Team Cymru Security Workshop (21 – 22 Nov@Cyberport)

Banner - Yeam Cymru Cybersecurity Workshop

Team Cymru Security Workshop – Understanding, Identifying and Investigating Malicious Internet Activity through Malware Analysis (21 – 22 Nov@Cyberport)

Date:	21 – 22 Nov 2013 (2 days workshop)
Time:	9:30am – 5pm
Venue:	Training Theatre, CYBERPORT 3 (CORE F), CYBERPORT
Language:	English
Fee:	$2800 (Normal Price); $2380 (ISOC HK members rate) (Seats are reserved upon receipt of payment and are limited to a “first come first served” basis. Max. Capacity is 20.)

Registration: Click Here

Trainer

Cecil Goldstein, Training Practice Manager, Team Cymru.

Cecil is Team Cymru’s Training Practice Manger. Based in Sydney Australia, Cecil is responsible for the development and implementation of Team Cymru’s training program with particular emphasis on the developing world. In this respect Cecil has delivered training extensively throughout Asia and Africa and is currently working on a number of major security training initiatives.

Cecil was previously the Training Manager at APNIC, the Regional Internet Registry for the Asia Pacific region and before that was a lecturer in the Faculty of Information Technology at the Queensland University of Technology, focusing particularly on internetworking subjects.

He has been involved in Internet training and support from the initial AARNET (Internet) days in Australia and co-authored the first guide to using the Internet in Australia, “Getting the Most out of AARNet”.

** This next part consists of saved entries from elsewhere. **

/-- Move bytes o to o + k − 1 of a copy of `n` bytes. A link loses a source sector as the copy first reaches it. -/
def moveBytes (s : State) (t q : Nat) (e : Entry) (dst src : Word) (n base : Nat) (down : Bool) (o k : Nat) :
    Except EngHalt State :=
  let fresh := fun (a : Nat) =>
    if down then o + k = n || decide (64 * a + 64 ≤ src.toNat + o + k) else o = 0 || decide (src.toNat + o ≤ 64 * a)
  match sourceRead s t q e (src + w64 o) k fresh with
  | .error x => .error x
  | .ok (s1, l) =>
    match copyWrite s1 t q e dst src n base down o (plainBytes l) with
    | .error x => .error x
    | .ok s2 =>
      let lost := lostSectors (src + w64 o) l
      .ok (noteLost t q e.strand base src (if down then lost.reverse else lost) s2)

/-- The longest part of `k` bytes or fewer that a piece of work performs, in its order; the fault where none does. -/
def longest (f : Nat → Except EngHalt State) (x : EngHalt) : Nat → Except EngHalt (State × Nat)
  | 0 => .error x
  | k + 1 =>
    match f (k + 1) with
    | .ok s => .ok (s, k + 1)
    | .error _ => longest f x k

/-- Perform `k` bytes, or where they fault the bytes before the fault (R189). -/
def mostOf (f : Nat → Except EngHalt State) (k : Nat) : Except EngHalt (State × Nat) :=
  match f k with
  | .ok s => .ok (s, k)
  | .error x =>
    match x.why with
    | .trap _ => longest f x (k - 1)
    | .logFull _ => longest f x (k - 1)
    | .walk _ _ => .error x
    | .held _ => .error x

/-- Move the next bytes of a copy of `n` bytes of which `p` are done, in the order the copy took. -/
def moveChunk (s : State) (t q : Nat) (e : Entry) (dst src : Word) (n base p : Nat) : Except EngHalt (State × Nat) :=
  let order := orderOf (e.copyOrder.getD 0)
  let (o, k) := copyChunk order dst n p
  let down := order == .down
  mostOf (fun m => moveBytes s t q e dst src n base down (if down then o + (k - m) else o) m) k

/-- Address of row r of a CPY2D. -/
def rowAddr (base : Word) (pitch : Int) (r : Nat) : Word := base + wordOfInt (pitch * (r : Int))

/-- A CPY2D runs its rows in falling order: on a TSO page its addresses rise (R136), and no row meets another (log entry
121). -/
def rowsFall (s : State) (t : Nat) (e : Entry) : Bool :=
  match e.cmd with
  | .cpy2d _ _ =>
    let (len, n, sp, dp) := copyExtent e.cap.c e.cap.c1
    let src := boundRange s t e.cap.b sp len n false
    let dst := boundRange s t e.cap.a dp len n true
    let apart := decide (len ≤ dp.natAbs) && (overlapAt (src.base, src.len) (dst.base, dst.len)).isNone
    apart && (if touchesTso s t (w64 dst.base) dst.len then decide (dp < 0)
      else touchesTso s t (w64 src.base) src.len && decide (sp < 0))
  | _ => false

/-- The row that comes after `p` bytes of a CPY2D. -/
def rowAt (e : Entry) (p : Nat) : Nat :=
  let (len, n, _, _) := copyExtent e.cap.c e.cap.c1
  if 4 ≤ e.copyOrder.getD 0 then n - 1 - p / len else p / len

/-- The order a copy takes: judged as it starts and, within a CPY2D, as each row starts (R342, R343). -/
def takeOrder (s : State) (t : Nat) (e : Entry) : Entry :=
  match e.cmd with
  | .cpy _ _ =>
    { e with copyOrder := some (e.copyOrder.getD (copyOrder s t e.cap.b e.cap.a e.cap.c.toNat).code) }
  | .cpy2d _ _ =>
    let (len, _, sp, dp) := copyExtent e.cap.c e.cap.c1
    if len = 0 then e
    else if e.copyOrder.isSome && e.progress % len != 0 then e
    else
      let fall := match e.copyOrder with
        | some c => decide (4 ≤ c)
        | none => rowsFall s t e
      let r := rowAt { e with copyOrder := some (if fall then 4 else 0) } e.progress
      { e with copyOrder := some ((copyOrder s t (rowAddr e.cap.b sp r) (rowAddr e.cap.a dp r) len).code + if fall then 4 else 0) }
  | _ => e

/-- Fill `k` bytes of a slot from byte p, within one of its 64-byte sectors. A lost source sector loses every slot sector it
reaches as a whole (R344, R354); key 3 of `work` keeps the last slot sector lost, plus 1. -/
def fillBytes (s : State) (t q : Nat) (e : Entry) (slot p k : Nat) : Except EngHalt State :=
  let a := e.cap.b + w64 (p / 256) * linePitch e.cap.c + w64 (p % 256)
  match sourceRead s t q e a k (fun x => p % 256 = 0 || decide (a.toNat ≤ 64 * x)) with
  | .error x => .error x
  | .ok (s1, l) =>
    let before := SMap.get 0 e.work 3 == p / 64 + 1
    let lost := before || anyLost l
    let o := p / 64 * 64
    let s2 := s1.modTask t (fun x =>
      let y := x.slot slot
      x.setSlot slot { y with
        bytes := if lost then writeBytes y.bytes o (List.replicate (p + k - o) 0) else writeBytes y.bytes p (plainBytes l),
        taint := y.taint || lost })
    let s3 := onHead s2 t q (fun e => { e with
      work := (lostSectors a l).foldl (fun w n => SMap.put 2 (n + 1) w) (if lost then SMap.put 3 (p / 64 + 1) e.work else e.work) })
    .ok (if lost && !before then copyError s3 t q e.strand 5 o else s3)

/-- Fill up to the end of the next 64-byte sector of a slot. -/
def fillSector (s : State) (t q : Nat) (e : Entry) (slot p : Nat) : Except EngHalt (State × Nat) :=
  mostOf (fillBytes s t q e slot p) (64 - p % 64)

/-- Write the next 64 bytes of a slot out. -/
def outSector (s : State) (t q : Nat) (e : Entry) (slot p : Nat) : Except EngHalt (State × Nat) :=
  let a := e.cap.b + w64 (p / 256) * linePitch e.cap.c + w64 (p % 256)
  mostOf (fun k => engWrite s t q e a (readBytes ((s.task t).slot slot).bytes p k)) (64 - p % 64)

/-- FILL: the next destination word (R345). -/
def fillChunk (s : State) (t q : Nat) (e : Entry) (p : Nat) : Except EngHalt (State × Nat) :=
  let a := (e.cap.a + w64 p).toNat
  let k := min (8 - a % 8) (e.cap.c.toNat - p)
  match linkWrite s t q e (w64 a) ((bytesOf e.cap.b.toNat 8).drop (a % 8) |>.take k) (p / 64 * 64) with
  | .error x => .error x
  | .ok s1 => .ok (s1, k)

/-- Bytes a copy command moves. -/
def copyTotal (e : Entry) : Nat :=
  match e.cmd with
  | .cpy _ _ => e.cap.c.toNat
  | .fill _ => e.cap.c.toNat
  | .cpy2d _ _ => let (len, n, _, _) := copyExtent e.cap.c e.cap.c1; len * n
  | .cpyslot _ | .cpyslotClaim _ | .cpyslotOut _ => 32768
  | _ => 0

/-- The next chunk of a copy command. -/
def copyStep (s : State) (t q : Nat) (e : Entry) : Except EngHalt (State × Nat) :=
  let p := e.progress
  match e.cmd with
  | .cpy _ _ => moveChunk s t q e e.cap.a e.cap.b e.cap.c.toNat 0 p
  | .cpy2d _ _ =>
    let (len, _, sp, dp) := copyExtent e.cap.c e.cap.c1
    let r := rowAt e p
    moveChunk s t q e (rowAddr e.cap.a dp r) (rowAddr e.cap.b sp r) len (r * len) (p % len)
  | .cpyslot f => fillSector s t q e (f.a.toNat % 32) p
  | .cpyslotClaim f => fillSector s t q e (f.a.toNat % 32) p
  | .cpyslotOut f => outSector s t q e (f.a.toNat % 32) p
  | .fill _ => fillChunk s t q e p
  | _ => .ok (s, 0)

/-- The slot of a completed fill becomes READY (R300, R344). -/
def fillDone (s : State) (t : Nat) (i : Instr) : State :=
  match i with
  | .cpyslot f | .cpyslotClaim f =>
    s.modTask t (fun x => let n := f.a.toNat % 32; x.setSlot n { x.slot n with state := 2, fb := false })
  | _ => s

/-- Perform up to `n` chunks of the head, until it has finished or stops. -/
def copyUnits (t q : Nat) : Nat → State → State
  | 0, s => s
  | n + 1, s =>
    match (s.task t).queue q with
    | [] => s
    | e :: _ =>
      if e.finished then s
      else if copyTotal e ≤ e.progress then fillDone (onHead s t q (fun e => { e with finished := true })) t e.cmd
      else
        let e1 := takeOrder s t e
        let s0 := onHead s t q (fun _ => e1)
        match copyStep s0 t q e1 with
        | .error x => engStopped s0 t q e.progress x
        | .ok (s1, k) =>
          copyUnits t q n (onHead s1 t q (fun e => { e with progress := e.progress + k, wait := none, walkFault := none }))

/-! ### Notify (R342) -/

/-- The captured notify address. -/
def notifyAddr (e : Entry) : Option Word :=
  match e.cmd with
  | .cpy n _ => if n then some e.cap.c1 else none
  | .cpy2d n _ => if n then some e.cap.c2 else none
  | _ => none

/-- Step 7: the address names a semaphore word of the launch. -/
def notifyBad (s : State) (t : Nat) (e : Entry) : Option Trap :=
  match notifyAddr e with
  | none => none
  | some a =>
    if a.toNat % 4 ≠ 0 then some { cause := 6, tval := a }
    else
      match spadTarget s t a with
      | some (_, off) => if isSemAddr off then none else some { cause := 9, tval := a }
      | none => some { cause := 9, tval := a }

/-- Send the remote signal, when the pair has agreed on it: at once to the own task, else as a request whose acknowledgement
is awaited (R393). An address that is no semaphore word, of a command that TRET completes, gets none (DESIGN CHOICE, log
entry 146). -/
def sendNotify (s : State) (t q : Nat) (e : Entry) (a : Word) : State :=
  match (if a.toNat % 4 = 0 then (spadTarget s t a).filter (fun p => isSemAddr p.2) else none) with
  | none => onHead s t q (fun e => { e with notified := true })
  | some (p, off) => compareSend s t e (fun s =>
    let err := e.err || e.skip
    if p = t then onHead (signalSem s t ((off - 0x700000) / 4) 1 err) t q (fun e => { e with notified := true })
    else
      let who : Party := { task := t, strand := e.strand, queue := some q, pc := e.pc }
      let acc : Acc := { who, home := .spad p, addr := off, va := a, size := 4, cls := 0, nr := true, op := .signal 1 err }
      let id := s.nextMsg
      onHead (sendReq s acc (.acc who id) (dieStation (s.task t).die) (taskSource s t)) t q
        (fun e => { e with notify := some id }))

/-! ### Start checks (steps 9 and 10) -/

/-- The values R342 to R345 and R347 refuse. -/
def copyBad (s : State) (t : Nat) (e : Entry) : Option Trap :=
  let fault := fun (v : Word) => some ({ cause := 18, tval := v } : Trap)
  let long := fun (v : Word) => if 2 ^ 40 ≤ v.toNat then fault v else none
  match e.cmd with
  | .cpy _ _ => long e.cap.c
  | .fill _ => long e.cap.c
  | .cpy2d _ _ => if 2 ^ 48 ≤ e.cap.c.toNat then fault e.cap.c else none
  | .cpyslot _ => if 2 ^ 32 ≤ e.cap.c.toNat then fault e.cap.c else none
  | .cpyslotClaim _ => if 2 ^ 32 ≤ e.cap.c.toNat then fault e.cap.c else none
  | .cpyslotOut _ =>
    if 2 ^ 32 ≤ e.cap.c.toNat then fault e.cap.c
    else if outRange s t e then none else some { cause := 9, tval := e.cap.b }
  | .grow _ _ => gatherBad e.cmd (gatherOf e.cap.desc)
  | .gbag _ _ _ => gatherBad e.cmd (gatherOf e.cap.desc)
  | .gscat _ _ => gatherBad e.cmd (gatherOf e.cap.desc)
  | _ => none
where
  /-- the destination range of the out form lies in the heritage working region -/
  outRange (s : State) (t : Nat) (e : Entry) : Bool :=
    match spadTarget s t e.cap.b with
    | some (p, off) => p == t && decide (e.cap.b.toNat < 0x800000) && decide (0x600000 ≤ off)
        && decide (off + 127 * (linePitch e.cap.c).toNat + 256 ≤ 0x700000)
    | none => false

He has strong passions about keeping the Internet safe, free and working as well as strengthening its accessibility and usability in the developing world.

TRAINING SUMMARY

I. Botnet Creation, Operation and Observation

Creating, expanding, controlling, using and observing actual botnets in operation
Browser Exploit Kits – Blackhole
Zeus – credential theft and building a backdoor
DirtJumper – Ddos bottnet
Observing and identifying the botnet

II. Malware Analysis

In this component methods for both static and dynamic analysis will be considered and relevant tools for malware analysis employed. Tools, including Volatility, IDA Pro, Ollydbg and Sandboxie will be demonstrated

III. Network Forensics Using Netflow and Pcap Traffic Analysis

In this section participants will consider how Netflow and Internet traffic analysis can be used in a forensic examination of malicious activity on the Internet. The nature of network flows, what they are, how they are generated and collected and how they can be analysed will be discussed.

OUTLINE

This workshop will focus on understanding the operation and nature of malicious Internet activity by following the life cycle of a piece of malware including its creation and use in compromising a target victim machine, making that victim part of a botnet, the operation and use of that botnet, the observation and identification of the malware, its capture, exfiltration and subsequent analysis.

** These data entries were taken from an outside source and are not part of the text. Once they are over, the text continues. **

/-! ### Waits (R6, R185, R186, R243) -/

/-- Does the condition of a wait hold? Waits for order, readiness and answers are tried again by issuing. -/
def waitOver (s : State) (t k : Nat) (w : Wait) : Bool :=
  let x := s.task t
  let mine := fun (f : FeWaiter) => f.req.isNone && f.acc.who.strand == k
  match w.kind with
  | 1 => decide (w.amount ≤ (x.sem w.object).count)
  | 3 => (match spadTarget s t (w64 w.object) with
    | some (_, off) =>
      let here := x.feWaiters.filter (fun f => f.acc.addr / 8 == off / 8 && mine f)
      here.isEmpty || here.any (·.granted.isSome) || (firstReady x (off / 8)).any mine
    | none => true)
  | 4 => !(x.fifo w.object).isEmpty
  | 6 => (x.strand k).arrivals.all (fun a =>
      a.shape != w.object || a.left || decide (a.index < completed (s.launchOf t) x w.object))
  | 8 => decide ((x.queue w.object).length < queueSize w.object)
  | 10 => !(x.loop w.object).act
  | 12 => decide (buffersUsed x < 64)
  | _ => true

/-- R6: a strand under WAIT_UNTIL issues again once its condition holds. -/
def execWaitUntilMet (s : State) : Host.Outcome State Fault Refusal :=
  let t := s.sel.task
  let k := s.sel.strand
  match (s.strand t k).wait with
  | none => .next s
  | some w =>
    if s.hasTask t && waitOver s t k w then
      .next (s.modStrand t k (fun x => { x with wait := none, lastWait := some w }))
    else .next s

/-- R243: 10 µs without another event end an IDLE. -/
def execIdleTimeout (s : State) : Host.Outcome State Fault Refusal :=
  let t := s.sel.task
  let k := s.sel.strand
  match (s.strand t k).idle with
  | none => .next s
  | some c =>
    if s.hasTask t && decide (c.toNat + 10000 ≤ s.clock.toNat) then
      .next (s.modStrand t k (fun x => { x with idle := none }))
    else .next s

/-- Something of the task could still move by itself (R186): a live strand not under WAIT_UNTIL. A wait of kind 0, for a
walk or a register, is none. -/
def inFlight (t : Task) : Bool := t.strands.any (fun e => e.2.live && (e.2.wait.map (·.kind)).getD 0 == 0)

/-- SS of a command that signals, if it does. -/
def signalsOf (i : Instr) : Option Nat :=
  let ec := fun (f : EC) => if f.si = 0 then none else some f.ss.toNat
  let ex := fun (f : EX) => if f.si = 0 then none else some f.ss.toNat
  match i with
  | .mclaim f | .mrel f | .mstat f | .mzero f => ec f
  | .mgo _ f | .mtile _ f | .mdrain _ f | .mldacc _ f | .mspgo _ f => ec f
  | .cpy _ f | .cpy2d _ f | .flush _ f | .grow _ f | .gscat _ f => ec f
  | .cpyslot f | .cpyslotClaim f | .cpyslotOut f | .fill f => ec f
  | .gbag _ _ f => ec f
  | .xstep f | .xsend f | .xrecv f | .xred f => ex f
  | _ => none

/-- Effective address of a full/empty instruction (R225, R226). -/
def feAddress (r : StrandRegs) (i : Instr) : Option Word :=
  match i with
  | .ldfe _ a disp | .ldff _ a disp | .stef _ a disp | .stfl _ a disp => some (eaSM (r.gr a.toNat) disp 8)
  | .feq _ a | .sete a | .setf a => some (r.gr a.toNat)
  | _ => none

/-- The state an instruction sets a word to, where it changes it (R113). -/
def feSets (i : Instr) : Option Bool :=
  match i with
  | .stef _ _ _ | .stfl _ _ _ | .setf _ => some true
  | .ldfe _ _ _ | .sete _ => some false
  | _ => none

/-- The state an operation sets a word to, where it changes it (R113). -/
def FeOp.sets (op : FeOp) : Option Bool :=
  match op with
  | .stef => some true
  | .stfl => some true
  | .setf => some true
  | .ldfe => some false
  | .sete => some false
  | .ldff => none
  | .feq => none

In the analysis, host-based processes will be used to identify and locate the malware and on examining how this can provide clues and information to assist in tracking a botnet through network based analysis.
Malware analysis in general will be discussed and both static and dynamic processes will be demonstrated.

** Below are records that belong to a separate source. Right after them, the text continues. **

-- ==== Sys2Proof/Machine/Network.lean ====
section
/-!
DEFINITION. Messages: hops and link failures (R365 to R368, R371), requests at their homes and forwarding (R104, R125,
R164, R369), combining and splitting (R134, R372 to R376), and what an answer does to its requester (R123, R125, R246).
-/
namespace Sys2Proof.Machine

/-! ### Order of messages (R107, R124, R125) -/

/-- Made by a strand itself, in scalar or vector form. -/
def Party.direct (p : Party) : Bool := p.queue.isNone || p.queue == some 0

/-- Two accesses of one strand in one ordering class to one home (R107). -/
def sameStream (a b : Msg) : Bool :=
  a.acc.home == b.acc.home && a.acc.who.task == b.acc.who.task && a.acc.who.strand == b.acc.who.strand
    && a.acc.cls == b.acc.cls && a.acc.who.direct && b.acc.who.direct

/-- An access of the stream that has not performed: a request, or one whose redirect is on its way back (R125). -/
def Msg.unperformed (m : Msg) : Bool :=
  m.chan != 2 || (match m.reply with
    | some (.redirect _) => true
    | _ => false)

/-- An older access of the strand, class and home has not performed. -/
def streamWaits (s : State) (m : Msg) : Bool :=
  s.net.any (fun e => sameStream e.2 m && e.2.unperformed
    && match e.2.req.id?, m.req.id? with
      | some i, some j => i < j
      | _, _ => false)

/-- Source station, destination station and class of two messages agree, and rings lie between them (R124). -/
def samePair (a b : Msg) : Bool :=
  a.chan == b.chan && a.srcStation == b.srcStation && a.dstStation == b.dstStation && a.srcStation != a.dstStation

/-- The message has reached its destination and may be taken there: none of its pair is older, nor one of its stream. -/
def deliverable (s : State) (m : Msg) : Bool :=
  m.at_ == m.dstStation && !m.xbar && !m.pendingFwd && !streamWaits s m
    && s.net.all (fun e => !(samePair e.2 m && !e.2.xbar && !e.2.held && e.2.entered < m.entered))

/-- Remove a message. -/
def dropMsg (s : State) (id : Nat) : State := { s with net := SMap.del id s.net }

/-- Change a message. -/
def modMsg (s : State) (id : Nat) (f : Msg → Msg) : State := { s with net := SMap.upd id f s.net }

/-! ### Answers -/

/-- One answer for each requester of a merged no-return request (R374). -/
def expandAnswer (s : State) (a : Answer) : List Answer :=
  match a.req with
  | .list ids => ids.map (fun (p, id) => { a with req := .acc p id, station := dieStation (s.task p.task).die })
  | .acc _ _ => [a]
  | .entry _ => [a]

/-- Send answers, to every requester. -/
def sendAll (s : State) (l : List Answer) : State := sendAnswers s (l.flatMap (expandAnswer s))

/-- Answer a message. -/
def answer (s : State) (m : Msg) (station : Nat) (r : Reply) : State :=
  sendAll s [{ req := m.req, station, acc := m.acc, reply := r }]

/-- Strand accesses a requester stands for, through coupling entries. -/
def requesters (s : State) : Nat → Requester → List (Party × Nat)
  | _, .acc p id => [(p, id)]
  | _, .list ids => ids
  | 0, .entry _ => []
  | n + 1, .entry k =>
    match SMap.find k s.couplings with
    | some c => requesters s n c.first ++ requesters s n c.second
    | none => []

/-- The home has taken the access into a wait without bound (R246). -/
def markAccepted (s : State) (req : Requester) : State :=
  (requesters s s.couplings.length req).foldl (fun s (p, id) =>
    if p.queue.isSome then s
    else s.modStrand p.task p.strand (fun x => { x with
      outs := x.outs.map (fun o => if o.id = id then { o with accepted := true } else o) })) s

/-! ### Flits (R365) -/

/-- KIND of a message. -/
def Msg.kind (m : Msg) : Nat :=
  match m.reply with
  | some (.data _) => 0
  | some (.dataOvf _) => 0
  | some (.ack _) => 1
  | some (.redirect _) => 2
  | some (.fault _) => 3
  | none =>
    match m.acc.op with
    | .load => 0
    | .collRead => 0
    | .store _ => 1
    | .atomic _ _ => 2
    | .cas _ _ => 2
    | .amox _ _ => 2
    | .rowAdd _ _ => 2
    | .amor _ _ _ _ _ => 3
    | .signal _ _ => 4
    | .fe _ _ => 5
    | .coll _ => 4

/-- TAG: the requester's, or the coupling entry of the switch that merged the request (R373). -/
def Msg.tag (m : Msg) : Nat :=
  match m.req with
  | .acc _ id => id % 2 ^ 10
  | .entry k => k % 2 ^ 10
  | .list _ => 0

/-- The number of the switch at a station that holds a coupling entry: its ring station's, or its crossbar's (R448). -/
def switchSource (s : State) (station k : Nat) : Nat :=
  sourceNo station (if (SMap.find k s.couplings).any (fun c => c.switch % 2 == 1) then 0x81 else 0x80)

/-- SRC: the requester or home that sends the message, or the switch that merged it (R373, R448). -/
def Msg.src (s : State) (m : Msg) : Nat :=
  match m.reply, m.req with
  | none, .entry k => switchSource s m.srcStation k
  | _, _ => m.source

/-- DEST: the home of a request, the requester of a response. -/
def Msg.dest (s : State) (m : Msg) : Nat :=
  if m.chan = 2 && m.reply.isSome then
    match m.req with
    | .acc p _ => taskSource s p.task
    | .entry k => switchSource s m.dstStation k
    | .list ids => ((ids.head?).map (fun p => taskSource s p.1.task)).getD 0
  else homeSource s m.acc.home

/-- The 64 bits of a flit's header that its CRC covers. The CRC over it and the flit is what a hop finds (R365, R368). -/
def flitHeader (s : State) (m : Msg) : Nat :=
  m.chan % 4 + 2 ^ 2 * m.kind + 2 ^ 6 * (m.dest s % 2 ^ 16) + 2 ^ 22 * (m.src s % 2 ^ 16) + 2 ^ 38 * m.tag
    + 2 ^ 48 * (m.seq % 16) + 2 ^ 52 * m.nfl + 2 ^ 56 * (m.fn % 256)

/-- The lane of 32 that carries a message (R364, R365). -/
def laneOf (s : State) (m : Msg) : Nat := Config.ringLane (m.dest s) m.chan % 32

/-! ### Hops (R364, R367, R368, R371) -/

/-- The hop a message on a ring takes next. -/
def hopOf (s : State) (m : Msg) : Hop := nextHop (podModules s) m.at_ m.dstStation

/-- Slots of a lane: 240 ns of slots every 250 ps on a package ring; a rack ring's number is not given (R364). -/
def laneSlot (s : State) (h : Hop) : Nat := if h.ring < 16 then s.sel.count % 960 else s.sel.count

/-- Another message's flit is in a slot of the lane of this ring and direction. -/
def slotTaken (s : State) (id : Nat) (m : Msg) (h : Hop) (n : Nat) : Bool :=
  s.net.any (fun e => e.1 != id && e.2.slot == some n
    && (let g := hopOf s e.2
        g.ring == h.ring && g.ccw == h.ccw && laneOf s e.2 == laneOf s m))

/-- An older message of the pair has not passed the end of the ring (R124). -/
def pairAhead (s : State) (m : Msg) : Bool :=
  let left := fun (x : Msg) => hopsBetween (podModules s) x.at_ x.dstStation
  s.net.any (fun e => samePair e.2 m && !e.2.xbar && e.2.entered < m.entered && left m ≤ left e.2)

/-- The place of a station's refusal of a message. -/
def refusal (m : Msg) (station : Nat) : Option Nat := (m.refusedAt.find? (fun r => r.1 == station)).map (·.2)

/-- A message of the same source and class that a station has refused has not come round again: for a message refused
there too, one refused before it (R367). -/
def refusedAhead (s : State) (id : Nat) (m : Msg) (station : Nat) : Bool :=
  s.net.any (fun e => e.1 != id && e.2.chan == m.chan && e.2.src s == m.src s && e.2.slot.isSome
    && (hopOf s e.2).next == station
    && match refusal e.2 station, refusal m station with
      | some i, some j => i < j
      | some _, none => true
      | none, _ => false)

/-- The place a request names no longer holds its scratchpad home (R125, R164). -/
def movedAway (s : State) (m : Msg) : Bool :=
  match m.acc.home with
  | .spad p => s.hasTask p && (s.task p).core? != m.core
  | .hbm _ => false
  | .host _ => false
  | .window _ => false

/-- Forward-pending entries of a station in use (R369). -/
def pendingForwards (s : State) (station : Nat) : Nat :=
  (s.net.filter (fun e => e.2.pendingFwd && e.2.at_ == station)).length

/-- The station a hop leads to is the home's, which has no entry free for a request that it must forward, and has reserved
no buffer for it (R369). -/
def noEntry (s : State) (m : Msg) (next : Nat) : Bool :=
  m.chan == 0 && next == m.dstStation && movedAway s m && decide (32 ≤ pendingForwards s next) && (refusal m next).isNone

/-- A station refuses a message; a signal that its home has refused counts as acknowledged (R246). -/
def refuseMsg (s : State) (id : Nat) (m : Msg) (station : Nat) : State :=
  let s1 := { modMsg s id (fun m => { m with refusedAt := m.refusedAt ++ [(station, s.entered)] }) with
              entered := s.entered + 1 }
  match m.acc.op with
  | .signal _ _ => if station = m.dstStation then markAccepted s1 m.req else s1
  | _ => s1

/-- A flit has failed sixteen times: it is dropped, the lane of its hop retired, and its requester gets LINK_ERROR. -/
def linkFailure (s : State) (id : Nat) (m : Msg) : State :=
  let s1 := retireLane (dropMsg s id) (podModules s) m.at_ m.dstStation
  answer s1 m (if m.chan = 2 && m.reply.isSome then m.dstStation else m.srcStation)
    (.fault { cause := 39, tval := m.acc.va })

/-- A message leaves the die request crossbar behind the older ones of its stream. -/
def leaveCrossbar (s : State) (id : Nat) (m : Msg) : State :=
  let older := s.net.any (fun e => e.2.xbar && sameStream e.2 m && match e.2.req.id?, m.req.id? with
    | some i, some j => i < j
    | _, _ => false)
  if older then s
  else { modMsg s id (fun m => { m with xbar := false, entered := s.entered }) with entered := s.entered + 1 }

/-- A flit makes its hop; the last of its message brings the message to the next station, and at the end of a ring it
leaves its slot. -/
def takeHop (s : State) (id : Nat) (m : Msg) (h : Hop) (slot : Nat) : State :=
  if m.seq < m.nfl then modMsg s id (fun m => { m with seq := m.seq + 1, slot := some slot, fails := 0 })
  else
    let ends := endsRing (podModules s) h m.dstStation
    modMsg s id (fun m => { m with at_ := h.next, slot := if ends then none else some slot, seq := 0, fails := 0 })

/-- A good flit: inserted into an empty slot where it has none, refused or held back at the end of a ring as R367, R369 and
R124 say, else moved. -/
def goodHop (s : State) (id : Nat) (m : Msg) : State :=
  let h := hopOf s m
  let ends := endsRing (podModules s) h m.dstStation
  let slot := m.slot.getD (laneSlot s h)
  if m.slot.isNone && slotTaken s id m h slot then s
  else if ends && pairAhead s m then s
  else if ends && m.chan ≤ 1 && (refusedAhead s id m h.next || noEntry s m h.next) then
    if (refusal m h.next).isNone then refuseMsg (modMsg s id (fun m => { m with slot := some slot })) id m h.next else s
  else takeHop s id m h slot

To conduct an Internet forensic examination, participants will capture the traffic generated by the activities conducted in part I and will be able to examine this traffic using both pcaps and flows to observe, identify and forensically analyse the traffic, and so relate the results of the analysis with the operations they initially conducted with the botnet.
These exercises will be conducted on virtual machines.